Assim e em resumo, em matéria de Práticas Comerciais Desleais, os autores do relatório aconselham a Comissão Europeia a propor a introdução de uma legislação-quadro da UE e de uma base de referência harmonizada de PCD proibidas (e não abrangidas pela autonomia contratual das partes) nos Estados-Membros, a qual deveria, como mínimo, incluir (i) prazos de pagamento superiores a 30 dias; (ii) alterações unilaterais e retroativas de contratos (relativamente a volumes, normas de qualidade, preços); (iii) contribuição para custos promocionais ou de marketing; (iv) exigências sobre produtos desperdiçados ou não vendidos; (v) cancelamentos de última hora de encomendas relativas a produtos perecíveis e (vi) pedidos de pagamentos antecipados para garantir ou manter contratos

A aplicação desta legislação-quadro, acrescentam os autores, deverá permitir ultrapassar o referido ‘fator medo’, pelo que as vítimas de PCD devem ter a possibilidade de apresentar denúncias anónimas e entidades coletivas poder apresentar queixas conjuntas, enquanto os organismos de execução devem ter a capacidade de realizar investigações por iniciativa própria. Esses organismos devem ter a possibilidade de aplicar sanções por incumprimento e atuar de forma dissuasiva.

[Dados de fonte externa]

-- ==== Sys2Proof/Tests/Slice0.lean ====
section
/-! SUPPORT. The model's own tests: decoding of words written out from 30_encoding.md, single steps from the tables V1 to V4
of 95_test_vectors.md, the smoke test of WellFormed, and for each obligation with hypotheses a witness that meets them. -/

namespace Sys2Proof.Tests

open Sys2Proof.Machine Sys2Proof.Safety

/-! ## States to test on -/

/-- A block in phase `p` with N and REM as given, and everything else as reset leaves it. -/
def block (p : Phase) (n rem : BitVec 8) : State := { State.reset with phase := p, n := n, rem := rem }

/-- Idle after a completed READ_RAW of −1. -/
def idleDone : State := { block .idle 1 0 with done := true, result := 0xFFFFFFFF, raw := 0xFFFFFF, sum := 0xFFFFFFFF }

/-- Waiting, with the levels `l` to come and the ready timeout `k`. -/
def waiting (k : Option Nat) (l : List Level) : State :=
  { block .wait 1 1 with params := { Config.defaultParams with readyTimeout := k }, line := l }

/-- Before the last data sample of a read. -/
def lastSample : State := { block .sample 1 1 with sck := true, bitcnt := 23, acc := 0x3FFFFF, line := [true] }

/-- Before the `b + 1`-th falling edge of a read whose bits so far are 0. -/
def falling (b : BitVec 5) : State := { block .fall 1 1 with sck := true, bitcnt := b }

/-- Before the extra pulse. -/
def beforeExtra : State := { block .xrise 1 1 with bitcnt := 24, acc := 0x800000 }

/-- In the extra pulse. -/
def inExtra : State := { beforeExtra with phase := .xfall, sck := true }

/-- Before a FINISH with the given N, REM, SUM and ACC. -/
def finishing (n rem : BitVec 8) (sum : Word) (acc : Raw24) : State :=
  { block .finish n rem with bitcnt := 24, sum := sum, acc := acc }

/-- `s` with the turns `ts` to come. -/
def withTurns (s : State) (ts : List Turn) : State := { s with turns := ts }

/-- A write of `w` to CMD. -/
def wrCmd (w : Word) : Turn := .host (writeAccess 0 .cmd w)

/-- One field of the state an outcome leads to. -/
def field {α : Type} (o : Host.Outcome State Fault Refusal) (f : State → α) : Option α := (nextState? o).map f

/-! ## Decoding (rules R47 to R57, table V4) -/

theorem test_decode_reads :
    decodeAccess 0x40000000 ⟨.read, 0x40000004, 4, 0⟩ = .ok .isReady ∧
    decodeAccess 0x40000000 ⟨.read, 0x40000008, 4, 0⟩ = .ok .rdResult ∧
    decodeAccess 0x40000000 ⟨.read, 0x4000000C, 4, 0⟩ = .ok .rdRaw ∧
    decodeAccess 0x40000000 ⟨.read, 0x40000000, 4, 0⟩ = .ok .rdCmd := by decide

theorem test_decode_read_raw :
    decodeTableWord 32 0b00000000000000000000000000000001 = some .readRaw ∧
    decodeTableWord 32 0x0000FF01 = some .readRaw ∧
    decodeTableWord 32 0xFFFF0001 = some .readRaw ∧
    decodeTableWord 32 0x000001FD = some .readRaw := by decide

Quando estamos a semanas de cumprir três anos da publicação do diploma das Práticas Individuais Restritivas do Comércio (PIRC – Dl 166/2013), percebe-se que Portugal adotou, bem e em devido tempo, legislação nacional para combater o fenómeno das Práticas Comerciais Desleais, mas se por um lado é importante reforçar a sua aplicação, dotando as autoridades responsáveis de mais meios técnicos e humanos, por outro, não deixa de ser relevante perceber que Bruxelas, apesar das diferenças de situação entre Estados-Membros, está cada vez mais próxima da criação de legislação-quadro nesta matéria.

Este tema deixou de ser uma preocupação que, aparentemente, apenas afeta alguns operadores económicos em alguns países (especialmente no Sul da Europa) para se tornar numa preocupação generalizada para um cada vez mais alargado conjunto de Governos na UE e, mais ainda, para os operadores económicos desses mesmos países.

E constata-se que, tal como os autores do relatório referem, estas legislações não são uma panaceia, sendo que, não obstante o reforço dos meios de combate às Práticas Comerciais Desleais e de, pelo menos no caso português, um quadro contraordenacional muito mais dissuasor, essas Práticas, apesar de em menor número e realizadas por um conjunto mais limitado de operadores, continuam a ocorrer com demasiada frequência, com demasiados custos, com demasiada penalização para a cadeia de abastecimento, com demasiada impunidade, com demasiado impacto na previsibilidade das relações comerciais entre as partes e, acima de tudo, com demasiada desatenção de quem tem obrigação de cuidar da regulação do mercado.